AWS announced significant enhancements to its networking infrastructure, including the deployment of a new network fabric designed to meet the demanding needs of AI-driven workloads. The centerpiece of these enhancements is the new 10p10u network fabric that offers a groundbreaking 10 petabytes of capacity and sub-10 microsecond latency, essential for powering large-scale AI training clusters.
Scaling for AI: A New Era of Networking
The key to it all, said Peter DeSantis, Senior Vice President of AWS Utility Computing, is scaling cloud infrastructure to handle these modern AI applications. "A great AI network shares many similarities with a great cloud network, but with much higher demands," he said. "If this were a Vegas fight, it wouldn't even be a close fight."
The 10p10u network is specifically designed to handle the vast bandwidth and low-latency requirements of AI models. It supports AWS's UltraServer technology, which runs high-performance AI workloads using the new Trainium2 chips. Each server within this system communicates with every other server simultaneously, and therefore, a robust and efficient network is crucial to avoid any bottlenecks.
Key Features of the 10p10u Network
Game-over for AWS, though: its network fabric, 10p10u, offers mass scalability, low-latency connectivity that enables scaling from a couple of racks to huge clusters within or across various data center campuses. It is one critical point for hosting these demandful AI jobs that do demand continuous communication at a fast velocity amongst its thousands of servers.
But also enabling these technologies are many advanced new technologies recently introduced to support those innovations, including AWS has introduced:
Trunk Connectors: AWS created a proprietary connector that grouped 16 fiber optic cables into a single unit. This greatly simplified installation and reduced connection errors. These innovations have cut AI rack installation time by 54%, reduced clutter, and made maintenance much easier.
Firefly Optical Plugs: These are plugged-in modules that serve as signal reflectors in miniature, enabling pre-testing and validation of network connections prior to even installing the equipment at a data center. In so doing, AWS can negate any installation delays and forestall performance issues due to problems such as dust. SIDR Protocol for Advanced Routing
Managing the scale of the 10p10u network requires advanced routing technology. AWS introduced the Scalable Intent Driven Routing protocol, which is designed to enhance the efficiency of the network by responding much faster in case of failure. In case there is a failure, the SIDR protocol allows the network to adapt in less than one second—ten times faster compared to the traditional routing methods.

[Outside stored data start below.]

/-- SET_OUTPUTS replaces the map, the polarity and the ATTN mode and answers OK; a pulse goes on only while PULSE mode is kept; no
key, group or report changes. GET_OUTPUTS answers OK with the ten bytes, the BSEL level, the active lines, bit n for KLn, and the
ATTN level. -/
def Obligations.OutputsRequestsTakeEffect : Prop :=
  ∀ (tag : Byte) (o : OutputSettings) (s : State), s.ready = true →
    let bytes := fun o : OutputSettings =>
      byte1 (o.bank0[0]).code ++ byte1 (o.bank0[1]).code ++ byte1 (o.bank0[2]).code ++ byte1 (o.bank0[3]).code ++
        byte1 (o.bank1[0]).code ++ byte1 (o.bank1[1]).code ++ byte1 (o.bank1[2]).code ++ byte1 (o.bank1[3]).code ++
        byte1 o.polarity.code ++ byte1 o.attnMode.code
    exec (.setOutputs tag (bytes o)) s = .next (State.answered (responseTo tag 0x48 .ok [])
      { s with
        outputs := o
        attnPulse := s.attnPulse && decide (s.outputs.attnMode = .pulse) && decide (o.attnMode = .pulse) }) ∧
    exec (.getOutputs tag []) s = .next (s.answered (responseTo tag 0x49 .ok
      (bytes s.outputs ++ byte1 (if s.pins.bselHigh then 1 else 0) ++ byte1 s.activeLines ++ byte1 (if s.attnLow then 1 else 0)))) ∧
    (∀ p : List Byte, p ≠ [] →
      exec (.getOutputs tag p) s = .next (s.answered (responseTo tag 0x49 .badLength (byte1 p.length)))) ∧
    s.activeLines < 16 ∧ ∀ n : Fin 4, s.activeLines.testBit n.val = s.lineActive n

/-- SET_DOZE, in range, replaces the doze settings, sets the wake set record as after reset and the idle timer to 0, clears an
entry request of source AUTO with the doze state AWAKE, and answers OK. GET_DOZE answers OK with the thirty bytes; its idle timer
field is 0, since the request itself broke entry condition 4 (THE MODEL'S CHOICE, log entry 11). -/
def Obligations.DozeSettingsRequestsTakeEffect : Prop :=
  ∀ (tag : Byte) (d : DozeSettings) (s : State), s.ready = true →
    (d.inRange = true → exec (.setDoze tag d.bytes) s = .next (State.answered (responseTo tag 0x50 .ok [])
      { s with doze := { s.doze with
        settings := d
        wake := .afterReset
        idle := 0
        request := if s.doze.request = some .auto then none else s.doze.request
        state := if s.doze.request = some .auto then .awake else s.doze.state } })) ∧
    exec (.getDoze tag []) s = .next (s.answered (responseTo tag 0x52 .ok
      (s.doze.settings.bytes ++ byte1 s.doze.state.code ++ le16 (s.doze.wake.baseline.getD 0xFFFF) ++
        le16 (s.doze.wake.signal.getD 0xFFFF) ++ byte1 s.doze.wake.calCount ++ byte1 s.doze.wake.touchStreak ++
        byte1 s.doze.wake.faultStreak ++ le32 0 ++
        byte1 (match s.doze.request with | none => 0 | some .auto => 1 | some .host => 2)))) ∧
    (∀ p : List Byte, p ≠ [] →
      exec (.getDoze tag p) s = .next (s.answered (responseTo tag 0x52 .badLength (byte1 p.length))))

/-- ENTER_DOZE: refused with STATE when one of the entry conditions 2 to 6 fails. In STOPPED doze is entered at once: the
sequencer DOZING with STOPPED recorded, the receiver DISABLED, the doze state ENTERING, the response OK handed over. In SCANNING
and CYCLE_WAIT the entry request is raised with source HOST, the doze state is REQUESTED, and the request stays in execution. -/
def Obligations.EnterDozeTakesEffect : Prop :=
  ∀ (tag : Byte) (s : State), s.ready = true →
    (s.entryConditions = false → exec (.enterDoze tag []) s = .next (s.answered (responseTo tag 0x51 .state []))) ∧
    (s.entryConditions = true → s.seq.runState = .stopped →
      exec (.enterDoze tag []) s = .next (State.handedOver (responseTo tag 0x51 .ok [])
        { s with
          seq := { s.seq with timerOn := false, elapsed := false, position := 0, runState := .dozing }
          doze := { s.doze with recorded := .stopped, request := none, idle := 0, state := .entering }
          rx := { state := .disabled, len := 0, bytes := [] } })) ∧
    (s.entryConditions = true → (s.seq.runState = .scanning ∨ s.seq.runState = .cycleWait) →
      exec (.enterDoze tag []) s = .next (State.inExecution { tag := tag, code := 0x51, payload := [] }
        { s with doze := { s.doze with request := some .host, state := .requested } }))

SIDR effectively merges centralized planning with decentralized execution: The network makes autonomous decisions about how to handle issues instantly and can continue operations uninterruptively and efficiently.
NeuronLink: Changing the Way Servers Connect
AWS's commitment to high-bandwidth, low-latency connectivity is further reflected in NeuronLink, an innovative interconnect technology that links multiple Trainium2 servers into a single logical unit. With NeuronLink, servers can directly access the memory of other servers, which provides two terabytes per second of bandwidth at just one microsecond of latency.
With the added power of the Trainium2 chips, this capability is said to give five times the compute capacity and ten times the memory of existing EC2 AI servers, making it a key component in powering the next generation of AI applications.
Positioning AWS for the Future
These network advancements position AWS as a leader in AI infrastructure, meaning its cloud services can grow to keep up with growing demands driven by next-generation AI models. Thus, AWS supports massive clusters for AI training, the ability to scale large workloads, and ultra-fast networking speeds to deliver on the most ambitious AI projects of the future.